Informacoes sobre ordens
| Nome do Produto | Numero de Catalogo | UNID | Preco | Qde | FAVORITOS | |
Arrestin-C Plasmídeo de ativação de CRISPR (h) | sc-403284-ACT | 20 µg | $397.00 | |||
Arrestin-C Plasmídeo de ativação de CRISPR (h2) | sc-403284-ACT-2 | 20 µg | $397.00 |
ARR3 codifica a arrestina-C, uma arrestina enriquecida em fotorreceptores cones que se liga a opsinas fosforiladas e ativadas pela luz para terminar a sinalização de proteínas G e facilitar a dessensibilização do receptor na cascata de fototransdução. Ao regular a desativação de GPCRs e o tráfego de receptores, a arrestina-C ajuda a moldar a amplitude do sinal e a cinética de recuperação nos cones da retina e sustenta a adaptação visual. A desregulação da sinalização de GPCRs nos cones e do “desligamento” mediado por arrestina tem sido associada à disfunção retiniana, tornando o ARR3 um ponto de entrada molecular útil para estudar interações entre GPCRs e arrestinas e o controle específico da sinalização em cones. O ARR3 também fornece um modelo acessível para dissecar processos dependentes de arrestina na biologia de cílios/segmento externo e na sinalização de neurônios sensoriais.
Arrestin-C O Plasmídeo de Ativação CRISPR (h) oferece uma abordagem direcionada e não destrutiva para regular positivamente a expressão endógena de ARR3 sem alterar a sequência de ADN subjacente.
Arrestin-C O Plasmídeo de Ativação CRISPR (h) é um sistema mediador de ativação sinérgica (SAM) de três plasmídeos, concebido para a regulação positiva transcricional altamente eficiente e específica do locus ARR3 em linhas celulares humanas.
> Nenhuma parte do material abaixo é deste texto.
-- ==== Sys2Proof/Machine/Step.lean ====
section
/-! DEFINITION. One step of the machine: the next event of the total order (spec/20_memory.md R81). -/

namespace Sys2Proof.Machine

/-- One step. The next event acts. When no event is left the Core acts by itself, so an accepted command always
completes (R254), and a core with nothing pending waits (R242). -/
def step (s : State) : Host.Outcome State Fault Refusal :=
  match s.env with
  | [] => coreStep s
  | .coreStep :: rest => coreStep { s with env := rest }
  | .hostRead addr size :: rest => hostRead addr size { s with env := rest }
  | .hostWrite addr size v :: rest => hostWrite addr size v { s with env := rest }
  | .reset :: rest => .next (applyReset { s with env := rest })

/-- The state whose very next step is a Core step that executes this word: PEND holds it, as an accepted CMD write
leaves it (R74), and the Core acts next (log 14). -/
def State.withFetchWord (s : State) (nbits w : Nat) : State :=
  { s with pend := some (tableWord nbits w), env := .coreStep :: s.env }

end Sys2Proof.Machine
end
O sistema é construído em torno de uma Cas9 cataliticamente inativa (dCas9) portadora de duas mutações inativadoras (D10A e N863A) que eliminam a atividade nuclease, preservando simultaneamente a ligação ao ADN. Esta dCas9 é fundida com VP64, um potente ativador transcricional, e é coexpressa com um gene de resistência à blasticidina para seleção. O segundo plasmídeo codifica a proteína de fusão MS2-p65-HSF1, um complexo ativador secundário que atua em conjunto com o dCas9-VP64, juntamente com um gene de resistência à higromicina. O terceiro plasmídeo codifica um sgRNA de 20 nt específico para o alvo, fundido a dois aptâmeros de RNA MS2 que recrutam o complexo MS2-p65-HSF1 para o local de ativação, acompanhado por um gene de resistência à puromicina. Os três plasmídeos são administrados numa proporção de massa de 1:1:1 para uma expressão equilibrada de todos os componentes do sistema.
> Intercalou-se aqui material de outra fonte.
/-- R150, R152: on a READY engine (R51, the invariant's part) FINAL absorbs 0x80, the (55 − BUFCNT) mod 64 zero bytes
its loop takes, and the message's bit length, most significant byte first, stores H in DIGEST, sets DV, re-initialises
the engine, and leaves everything else; without INIT it raises NOINIT. -/
def Obligations.FinalPadsAndStoresTheDigest : Prop :=
  encode .final = 0x00000003 ∧
  (∀ (w : Word) (s : State), w.extractLsb' 0 8 = 0x03 → w ≠ 0x00000003 →
    executeWord w s = .next { s with err := true, errcode := if s.err then s.errcode else 1 }) ∧
  (∀ t u v, exec .init State.reset = .next t → exec (.update 3) { t with data := 0x61626300 } = .next u →
    exec .final u = .next v →
    v.digest = #v[0xa9993e36, 0x4706816a, 0xba3e2571, 0x7850c26c, 0x9cd0d89d] ∧ statusWord v = 0x00000006) ∧
  ∀ s : State,
    (s.initd = false →
      exec .final s = .next { s with err := true, errcode := if s.err then s.errcode else 3 }) ∧
    (s.initd = true → EngineReady s.eng → ∃ e : Engine,
      e = absorbAll s.eng
        (0x80 :: List.replicate ((119 - s.eng.bufcnt.toNat) % 64) 0x00 ++
          [s.eng.bitcnt.extractLsb' 56 8, s.eng.bitcnt.extractLsb' 48 8, s.eng.bitcnt.extractLsb' 40 8,
           s.eng.bitcnt.extractLsb' 32 8, s.eng.bitcnt.extractLsb' 24 8, s.eng.bitcnt.extractLsb' 16 8,
           s.eng.bitcnt.extractLsb' 8 8, s.eng.bitcnt.extractLsb' 0 8]) ∧
      exec .final s = .next
        { s with
          eng := { e with
            h := #v[0x67452301, 0xEFCDAB89, 0x98BADCFE, 0x10325476, 0xC3D2E1F0]
            buf := Vector.replicate 64 0
            bitcnt := 0
            bufcnt := 0 }
          digest := e.h
          dv := true })

/-- R181: SEED completes in every state, moves DATA to PRNG, sets SEEDED, zeroizes DATA, and leaves everything
else. -/
def Obligations.SeedLoadsTheGenerator : Prop :=
  encode .seed = 0x00000010 ∧
  (∀ s : State, exec .seed s = .next { s with prng := s.data, seeded := true, data := 0 }) ∧
  (∀ (w : Word) (s : State), w.extractLsb' 0 8 = 0x10 → w ≠ 0x00000010 →
    executeWord w s = .next { s with err := true, errcode := if s.err then s.errcode else 1 }) ∧
  (∀ t, exec .seed { State.reset with data := 1 } = .next t → t.seeded = true ∧ statusWord t = 0x00000008)

/-- R183 and R184: SALT_GEN n advances the generator n times, salt byte j is 0x20 + (state j+1)[30:16] mod 96 for
j < n and 0 from n on, SALTLEN is n, and everything else is left; SALTLEN is checked before NOSEED. Stated for every
PRNG_A and PRNG_C; the example is for the spec's defaults. -/
def Obligations.SaltGenFillsTheBuffer : Prop :=
  ∀ (s : State) (n : Nat),
    (n ≤ 31 → encode (.saltGen n) = BitVec.ofNat 32 n <<< 8 ||| 0x11) ∧
    (17 ≤ n → exec (.saltGen n) s = .next { s with err := true, errcode := if s.err then s.errcode else 5 }) ∧
    (n ≤ 16 → s.seeded = false →
      exec (.saltGen n) s = .next { s with err := true, errcode := if s.err then s.errcode else 4 }) ∧
    (n ≤ 16 → s.seeded = true → ∃ salt : Vector Byte 16,
      exec (.saltGen n) s = .next
        { s with
          prng := (fun x => s.cfg.prngA * x + s.cfg.prngC)^[n] s.prng
          salt := salt
          saltlen := BitVec.ofNat 5 n } ∧
      ∀ j : Fin 16, salt[j] =
        if j.val < n then
          BitVec.ofNat 8
            (0x20 + (((fun x => s.cfg.prngA * x + s.cfg.prngC)^[j.val + 1] s.prng).extractLsb' 16 15).toNat % 96)
        else 0) ∧
    (∀ w : Word, w.extractLsb' 0 8 = 0x11 → w.extractLsb' 13 19 ≠ 0 →
      executeWord w s = .next { s with err := true, errcode := if s.err then s.errcode else 1 }) ∧
    (∀ t u, exec .seed { State.reset with cfg := Config.defaults, data := 1 } = .next t →
      exec (.saltGen 8) t = .next u →
      saltWord u.salt 0 = 0x467E414B ∧ saltWord u.salt 1 = 0x4B5B623B ∧ saltWord u.salt 2 = 0 ∧
      saltWord u.salt 3 = 0 ∧ statusWord u = 0x08000008)

/-- R202: CLR_ERR completes in every state, clears ERR and ERRCODE, and leaves everything else; a malformed CLR_ERR
word raises ILLEGAL and does not clear. -/
def Obligations.ClrErrClearsTheError : Prop :=
  encode .clrErr = 0x00000020 ∧
  (∀ s : State, exec .clrErr s = .next { s with err := false, errcode := 0 }) ∧
  (∀ (w : Word) (s : State), w.extractLsb' 0 8 = 0x20 → w ≠ 0x00000020 →
    executeWord w s = .next { s with err := true, errcode := if s.err then s.errcode else 1 }) ∧
  (∀ (s : State) (v : Word), s.pend = some 0x00000020 →
    ∃ t, hostWrite (s.cfg.base + 0x00) .word v s = .next t ∧ t.err = true ∧ t.pend = some 0x00000020 ∧
      coreStep t = .next { s with pend := none, err := false, errcode := 0 }) ∧
  (∀ t u, exec (.update 1) State.reset = .next t → exec .clrErr t = .next u →
    statusWord t = 0x00000310 ∧ statusWord u = 0x00000000)

/-! ### The engine -/

/-- R137: Absorb writes the byte at BUFCNT and adds 8 to BITCNT; below 63 it increments BUFCNT and nothing else; at 63
it compresses the filled block, zeroizes the buffer and BUFCNT. -/
def Obligations.AbsorbAppendsOneByte : Prop :=
  ∀ (e : Engine) (b : Byte),
    (e.bufcnt.toNat < 63 → ∃ buf : Vector Byte 64,
      absorb e b = { e with buf := buf, bitcnt := e.bitcnt + 8, bufcnt := e.bufcnt + 1 } ∧
      (absorb e b).bufcnt.toNat = e.bufcnt.toNat + 1 ∧
      ∀ i : Fin 64, buf[i] = if i.val = e.bufcnt.toNat then b else e.buf[i]) ∧
    (e.bufcnt.toNat = 63 → ∃ full : Engine,
      full.h = e.h ∧ (∀ i : Fin 64, full.buf[i] = if i.val = 63 then b else e.buf[i]) ∧
      absorb e b = { e with
        h := (compress full).h
        work := Working.zero
        buf := Vector.replicate 64 0
        bitcnt := e.bitcnt + 8
        bufcnt := 0 })

/-- R140 to R149: Compress, written with a 16-word window, is the compression of the block with the unrolled schedule;
it leaves buf and the counters and zeroizes the working registers and the window. -/
def Obligations.CompressIsTheBlockFunction : Prop :=
  ∀ e : Engine,
    compress e = { e with h := Sha1.blockStep e.h e.buf, work := Working.zero }

/-- R148: after round t, slot t mod 16 of the window holds the unrolled schedule word Wt, for every round and every
block. -/
def Obligations.WindowHoldsTheUnrolledSchedule : Prop :=
  ∀ (h : Vector Word 5) (buf : Vector Byte 64) (x : Working) (t : Nat), t < 80 →
    windowSlot (rounds (t + 1) (loadWorking h buf x)).w t = Sha1.scheduleWord buf t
Uma vez montado no locus alvo, o complexo SAM liga-se a cerca de 200 pb a montante do local de início da transcrição ARR3, onde VP64, p65 e HSF1 atuam em conjunto para recrutar a maquinaria transcricional e impulsionar a regulação positiva da expressão endógena de Arrestin-C. Ao contrário da Cas9 com atividade nuclease, o dCas9 não introduz quebras de cadeia dupla nem modifica a sequência genómica, preservando o locus ARR3 nativo e permitindo o estudo de respostas transcricionais dependentes de Arrestin-C no locus endógeno, tornando-o uma ferramenta valiosa para estudos funcionais, identificação de genes-alvo e modelagem da restauração da via Arrestin-C em células tumorais com expressão de ARR3 silenciada ou reduzida.
Apenas para uso em investigação. Não se destina a uso diagnóstico ou terapêutico.